玉妃沒開口,玉手覆在小腹上,眼淚又流了出來,孩子,終究還是沒了,那麼快。

「喝。」封彧惜字如金道。

「你到底是什麼人?」玉妃問到。

「喝。」封彧雙眸依舊毫無一絲情緒,葯依舊喂到她嘴邊。

玉妃別過頭去,醒來便在這裡了,究竟發生了什麼事?桂嬤嬤定到處尋她了吧。

封彧閣下了那瓷碗,起身便要走。

「等等!」玉妃連忙開口,「桂嬤嬤呢?這裡是哪裡?」以她的身子根本下不了塌。

「都死了。」封彧淡淡地回答。

「什麼!」玉妃大驚,整個人完完全全怔住。

封彧看了玉妃一眼,便頭也不回地走了。

「主子,看起來又是另一個青奴了。」容嬤嬤隱隱猜測到了,不是少主學藝不精,而是封彧對這玉妃動了情,情動,心動,催魂破!

蕭太后冷哼一聲,便走了進去。

「太後娘娘!」玉妃放要起身,奈何又癱坐下去,「桂嬤嬤怎麼了,其他人呢?」她依舊不敢相信。
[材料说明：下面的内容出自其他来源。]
-- ==== Sys2Proof/Machine/Numeric.lean ====
section
/-! DEFINITION. What the reduce-normalise and top-k engines compute on rows of elements (R518 to R524, Table 14-5). -/

namespace Sys2Proof.Machine

/-- An element as the engines keep it: a float, decoded exactly, or an INT32 (R519). -/
inductive Val where
  | f (x : Num)
  | i (n : Int)
deriving DecidableEq, Repr

/-- The types the reduce-normalise engine accepts (Table 14-5). -/
def rnType (dt : Nat) : Bool := decide (1 ≤ dt ∧ dt ≤ 5) || dt == 13

def Val.decode (dt code : Nat) : Val :=
  match dtFmt dt with
  | some t => .f (t.decode code)
  | none => .i (sgn (dtBits dt) code)

def Val.num : Val → Num
  | .f x => x
  | .i n => ofInt n 0 false

def Val.isInt : Val → Bool
  | .f _ => false
  | .i _ => true

/-- Conversion to OUT_TYPE: nearest even, SAT set (R520). -/
def Val.encode (dt : Nat) (v : Val) : Nat :=
  match dtFmt dt, v with
  | some t, _ => t.encode 0 true v.num
  | none, .i n => unsgn (dtBits dt) (max (-(2 ^ (dtBits dt - 1) : Int)) (min (2 ^ (dtBits dt - 1) - 1 : Int) n))
  | none, .f x => unsgn (dtBits dt) (x.toIntSat 0 (-(2 ^ (dtBits dt - 1) : Int)) (2 ^ (dtBits dt - 1) - 1 : Int))

/-- An INT32 result modulo 2^32 (R521). -/
def wrap32 (n : Int) : Val := .i (sgn 32 (unsgn 32 n))

/-- A bounded function's FP32 result; a NaN gives the NaN (R521). -/
def fnVal (fn : Nat) (x : Num) (r : Nat) : Val := if x = .nan then .f .nan else .f (f32.decode (boundedFn fn x r))

/-- ELEMENTWISE functions 0 to 10 (Table 14-5). -/
def elementwise (fn : Nat) (a b : Val) (r : Nat) : Val :=
  match a, b, fn with
  | .i x, .i y, 0 => wrap32 (x + y)
  | .i x, .i y, 1 => wrap32 (x - y)
  | .i x, .i y, 2 => wrap32 (x * y)
  | .i x, .i y, 3 => .i (max x y)
  | .i x, .i y, 4 => .i (min x y)
  | .i x, _, 5 => .i (max x 0)
  | a, _, 10 => a
  | a, b, 0 => .f (a.num.add 0 b.num).r32
  | a, b, 1 => .f (a.num.add 0 b.num.neg).r32
  | a, b, 2 => .f (a.num.mul b.num).r32
  | a, b, 3 => .f (a.num.most b.num)
  | a, b, 4 => .f (a.num.least b.num)
  | a, _, 5 => if a.num = .nan then .f .nan else .f (a.num.most (.fin false 0 0))
  | a, _, 6 => fnVal 9 a.num r
  | a, _, 7 => fnVal 8 a.num r
  | a, _, 8 => fnVal 7 a.num r
  | a, _, _ => fnVal 1 a.num r

/-- Left-to-right sum, rounded to FP32 after each addition (R519). -/
def chain32 : List Num → Num
  | [] => .fin false 0 0
  | x :: t => t.foldl (fun s y => (s.add 0 y).r32) x

/-- Consecutive blocks of 64. -/
def blocks64 : Nat → List Num → List (List Num)
  | 0, _ => []
  | n + 1, l => if l.isEmpty then [] else l.take 64 :: blocks64 n (l.drop 64)

/-- The sum over a row (R519). -/
def rowSum (l : List Num) : Num := chain32 ((blocks64 l.length l).map chain32)

/-- Exact quotient to 64 bits and a sticky bit, then rounded to FP32. -/
def Num.div32 (x y : Num) : Num :=
  match x, y with
  | .nan, _ => .nan
  | _, .nan => .nan
  | .inf _, .inf _ => .nan
  | .inf s, .fin t _ _ => .inf (s != t)
  | .fin s _ _, .inf t => .fin (s != t) 0 0
  | .fin s m e, .fin t n g =>
    if n = 0 then (if m = 0 then .nan else .inf (s != t))
    else
      let k := 64 + Nat.log2 n
      let q := m * 2 ^ k / n
      (Num.fin (s != t) (2 * q + b2n (m * 2 ^ k % n != 0)) (e - g - k - 1)).r32

def natNum (n : Nat) : Num := .fin false n 0

/-- MEAN (R519). -/
def rowMean (l : List Num) : Num := (rowSum l).div32 (natNum l.length)

/-- REDUCE: 0 sum, 1 max, 2 min, 3 mean (R519, R521). -/
def reduceRow (fn : Nat) (l : List Val) : Val :=
  match l with
  | [] => .f (.fin false 0 0)
  | v :: t =>
    if l.all Val.isInt then
      let x := l.map (fun v => match v with | .i n => n | .f _ => 0)
      match fn with
      | 0 => wrap32 (x.foldl (· + ·) 0)
      | 1 => .i (x.foldl max (x.headD 0))
      | 2 => .i (x.foldl min (x.headD 0))
      | _ => .f (rowMean (l.map Val.num))
    else
      let n := l.map Val.num
      match fn with
      | 0 => .f (rowSum n)
      | 3 => .f (rowMean n)
      | _ => if n.any (· == .nan) then .f .nan
             else .f (t.foldl (fun m w => if fn = 1 then m.most w.num else m.least w.num) v.num)

/-- NORMALISE: 0 layer, 1 RMS, each step rounded to FP32 (R520). -/
def normaliseRow (kind : Nat) (eps : Num) (gamma : List Num) (l : List Num) (r : Nat) : List Num :=
  let mean := if kind = 0 then rowMean l else .fin false 0 0
  let d := if kind = 0 then l.map (fun a => (a.add 0 mean.neg).r32) else l
  let var := rowMean (d.map (fun x => (x.mul x).r32))
  let s := (fnVal 1 (var.add 0 eps).r32 r).num
  (d.zipIdx).map (fun (p : Num × Nat) => ((p.1.mul s).r32.mul (gamma.getD p.2 (.fin false 1 0))).r32)

/-- SOFTMAX (R520, R521). -/
def softmaxRow (scale : Num) (l : List Num) (r : Nat → Nat) : List Num :=
  let z := l.map (fun a => (scale.mul a).r32)
  if z.all (· == .inf true) then z.map (fun _ => .fin false 0 0)
  else
    let mx := (reduceRow 1 (z.map Val.f)).num
    let e := (z.zipIdx).map (fun (p : Num × Nat) => (fnVal 7 (p.1.add 0 mx.neg).r32 (r p.2)).num)
    let t := rowSum e
    e.map (fun x => x.div32 t)

/-- TOPK: indices of the K selected elements, in order (R523). -/
def topkRow (k : Nat) (largest : Bool) (l : List Val) : List Nat :=
  let le := fun (a b : Val × Nat) =>
    match a.1.num.cmp b.1.num with
    | some o => if o = 0 then decide (a.2 ≤ b.2) else (if largest then decide (0 < o) else decide (o < 0))
    | none => if a.1.num = .nan then (b.1.num == .nan && decide (a.2 ≤ b.2)) else true
  (((l.zipIdx).mergeSort le).take k).map (fun p => p.2)

end Sys2Proof.Machine
end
「喝葯!」蕭太后冷冷地說著,親自端起瓷碗來,舀起了一匙湯藥。

「桂嬤嬤呢?桂嬤嬤哪去了?」玉妃那蒼白的小臉上儘是淚水。

「都死了。」蕭太后硬是將湯匙喂動了玉妃嘴巴,力道甚至重,「再不喝葯,你也得死!」

玉妃對上蕭太后那凌厲的眼眸,立馬嚇住了,再也不敢多說什麼,小心翼翼地開口將一匙苦藥喝了個盡。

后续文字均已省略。